Behind the Build: How We Created a Secure, AI-Powered Financial Document Assistant for State Bank

Introduction

In the world of finance, navigating complex documents quickly and securely is a constant challenge. For State Bank, privacy and data security are paramount—especially when leveraging the power of AI. Our team was tasked with building a solution that could answer questions about sensitive financial documents, all while ensuring data never left the organization’s secure environment.

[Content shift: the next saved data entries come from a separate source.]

-- ==== Sys2Proof/Machine/Core.lean ====
section
/-! DEFINITION. The machine as the host runs it. -/

def Sys2Proof.core : Host.Core := { State := Sys2Proof.Machine.State, Fault := Sys2Proof.Machine.Fault, Refusal := Sys2Proof.Machine.Refusal, step := Sys2Proof.Machine.step, reset := Sys2Proof.Machine.State.reset }
end

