/-- For every SECURITY_OP that is ready: ECDH and ML-KEM put the shared secret at DEST and nothing of it goes out; KEYGEN puts fresh material at DEST and answers its public key when the pair test passes; UNWRAP puts the unwrapped material at DEST when its integrity, length and pair test pass, else it ends FAILED; DESTROY clears the named entry; PUBKEY answers the public key of the entry; RANDOM answers LENGTH bytes of the DRBG's output (its entropy is free, log 3), but ends FAILED when it meets two parity errors of working memory, which enter the engine's fault history; a microcode program answers its output (free, log 7). Every other entry, memory, rooms, partitions and functions are as before. A word of working memory that the operation has not written reads as zero, one that it has written as written. (R366, R368, R369, R370, R372, R376, R383, R384.) -/
def Obligations.KeyOperationsFillOnlyDest : Prop :=
  (∀ (x : WorkMem) (w u : Nat) (v : Word), x.begin.read w = 0 ∧ (x.write w v).read w = v ∧ (u % 65536 ≠ w % 65536 → (x.write w v).read u = x.read u)) ∧
  (∀ (s : State) (f : FnId) (k : SlotId) (r : SecRow), s.SecReady f k 0x01 r →
    s.SecAnswers f k (exec (.securityRandom f k) s) { out := drbgBytes s.rnd ((s.cmd f k).param 0 4) }) ∧
  (∀ (s : State) (f : FnId) (k : SlotId) (r : SecRow), State.SecReady { s with sec := { s.sec with upsets := 0 } } f k 0x01 r → 2 ≤ s.sec.upsets →
    s.SecAnswers f k (exec (.securityRandom f k) s) { status := 6 } ∧
    ∃ u : State, exec (.securityRandom f k) s = .next u ∧ { chan := .security, time := s.now, kind := 0 } ∈ u.gysis.hist ∧
      u.sec.upsets = s.sec.upsets - 2) ∧
  (∀ (s : State) (f : FnId) (k : SlotId) (h : List Byte) (r : SecRow), s.SecReady f k 0x50 r →
    (curveP256.decode ((s.cmd f k).input h) = none → s.SecAnswers f k (exec (.ecdhP256 f k h) s) { status := 4 }) ∧
    (∀ pt a b, curveP256.decode ((s.cmd f k).input h) = some pt → curveP256.mul (beNat (s.secKey f k r)) (some pt) = some (a, b) →
      curveP256.on a b = true → s.SecAnswers f k (exec (.ecdhP256 f k h) s)
        { dest := some { type_ := 0x03, usage := BitVec.ofNat 5 ((s.cmd f k).param 3 1), material := beBytes 32 a } })) ∧
  (∀ (s : State) (f : FnId) (k : SlotId) (h : List Byte) (r : SecRow), s.SecReady f k 0x51 r →
    (curveP384.decode ((s.cmd f k).input h) = none → s.SecAnswers f k (exec (.ecdhP384 f k h) s) { status := 4 }) ∧
    (∀ pt a b, curveP384.decode ((s.cmd f k).input h) = some pt → curveP384.mul (beNat (s.secKey f k r)) (some pt) = some (a, b) →
      curveP384.on a b = true → s.SecAnswers f k (exec (.ecdhP384 f k h) s)
        { dest := some { type_ := 0x03, usage := BitVec.ofNat 5 ((s.cmd f k).param 3 1), material := beBytes 48 a } })) ∧
  (∀ (s : State) (f : FnId) (k : SlotId) (h : List Byte) (r : SecRow), s.SecReady f k 0x52 r →
    s.SecAnswers f k (exec (.mlkem1024Encaps f k h) s)
      (if kemKeyOk ((s.cmd f k).input h) then
        { out := (kemEncaps ((s.cmd f k).input h) (drbgBytes s.rnd 32)).1
          dest := some { type_ := 0x03, usage := BitVec.ofNat 5 ((s.cmd f k).param 3 1)
                         material := (kemEncaps ((s.cmd f k).input h) (drbgBytes s.rnd 32)).2 } }
       else { status := 4 })) ∧
  (∀ (s : State) (f : FnId) (k : SlotId) (h : List Byte) (r : SecRow), s.SecReady f k 0x53 r →
    s.SecAnswers f k (exec (.mlkem1024Decaps f k h) s) { dest := some { type_ := 0x03, usage := BitVec.ofNat 5 ((s.cmd f k).param 3 1)
                                                                        material := kemDecaps (s.secKey f k r) ((s.cmd f k).input h) } }) ∧
  (∀ (s : State) (f : FnId) (k : SlotId) (r : SecRow) (m : List Byte), s.SecReady f k 0x60 r →
    m = freshMaterial (s.cmd f k).destType.1 (s.cmd f k).destType.2 s.rnd →
    s.SecAnswers f k (exec (.keygen f k) s) (if pairOk (s.cmd f k).destType.1 m (s.rnd.after (freshBytes (s.cmd f k).destType.1 (s.cmd f k).destType.2)) then
        { out := publicOf (s.cmd f k).destType.1 m
          dest := some { type_ := (s.cmd f k).destType.1, usage := BitVec.ofNat 5 ((s.cmd f k).param 3 1), material := m } }
      else { status := 6, event := 0x33, wher := 0x60 })) ∧
  (∀ (s : State) (f : FnId) (k : SlotId) (r : SecRow) (e : CupEntry), s.SecReady f k 0x61 r →
    s.secEntry (f.val - 1) r (s.cmd f k) = some e → s.SecAnswers f k (exec (.pubkey f k) s) { out := publicOf e.type_ e.material }) ∧
  (∀ (s : State) (f : FnId) (k : SlotId) (r : SecRow), s.SecReady f k 0x62 r → s.SecAnswers f k (exec (.destroy f k) s) { clears := true }) ∧
  (∀ (s : State) (f : FnId) (k : SlotId) (h : List Byte) (r : SecRow), s.SecReady f k 0x63 r →
    s.SecAnswers f k (exec (.unwrap f k h) s) (match kwpUnwrap (s.secKey f k r) ((s.cmd f k).input h) with
      | none => { status := 6 }
      | some m =>
        if storedOk ((s.cmd f k).param 2 1) m.length = false then { status := 6 }
        else if pairOk ((s.cmd f k).param 2 1) m s.rnd then
          { dest := some { type_ := (s.cmd f k).param 2 1, usage := BitVec.ofNat 5 ((s.cmd f k).param 3 1), material := m } }
        else { status := 6, event := 0x33, wher := 0x63 })) ∧
  (∀ (s : State) (f : FnId) (k : SlotId) (h : List Byte) (r : SecRow) (n : Nat), n ≤ 15 → s.SecReady f k (0x0100 + n) r →
    ∃ t : State, exec (.microcodeProgram f k h) s = .next (t.draw 1) ∧ s.SecAnswers f k (.next t)
      { out := (Config.microcode n s.free (((s.cmd f k).body.drop 32).take 32) (materialOf
          (if (s.cmd f k).entryIx < (s.part (f.val - 1)).quota then s.entryAt (f.val - 1) (s.cmd f k).entryIx else none))
          ((s.cmd f k).input h)).take (if (s.cmd f k).handle = 0 then 448 else
            match s.hostBuf f (s.cmd f k).handle with | some b => if b.canWrite then b.bytes - (s.cmd f k).outOff else 0 | none => 0) })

The result? Pennywise: a local, AI-powered financial expert bot that combines cutting-edge language models, Retrieval Augmented Generation (RAG), and image understanding—all running privately, with no data sent to the cloud.

General Overview

Pennywise is a secure, on-premises assistant that allows users to:

Upload financial documents (PDFs, images)
Ask natural language questions about their content
Receive clear, context-aware answers—even for information not present in the AI’s original training data

Key features include:

Local LLM (Llama3) for privacy: All processing happens on-site, ensuring sensitive data never leaves the bank’s infrastructure.
RAG (Retrieval Augmented Generation): Combines document search with AI reasoning for accurate, up-to-date answers.
Image-to-Text Integration: Extracts and explains information from images within documents, ensuring no data is lost.
Fast, user-friendly API: Built with FastAPI for seamless integration and rapid response times.

Tech Stack

Frontend: (Not specified in code; API-first design allows for web, desktop, or internal tool integration)
Backend: Python, FastAPI
Database: ChromaDB (vector database for semantic search)
Infrastructure/DevOps: Runs locally/on-premises; Uvicorn server with SSL support for secure deployment
AI/ML Tools:
Llama3 (8B, 4-bit quantized, via Langchain)
Sentence Transformers (all-MiniLM-L6-v2 for embeddings)
Langchain, ChromaDB, OpenAI API (for hybrid or fallback scenarios)
PyPDF2, image-to-text modules for document and image parsing

How AI Powers the System

AI is at the heart of Pennywise, enabling it to understand, search, and explain complex financial documents:

Local LLM (Llama3): The core language model, running entirely on the bank’s hardware, ensures privacy and compliance.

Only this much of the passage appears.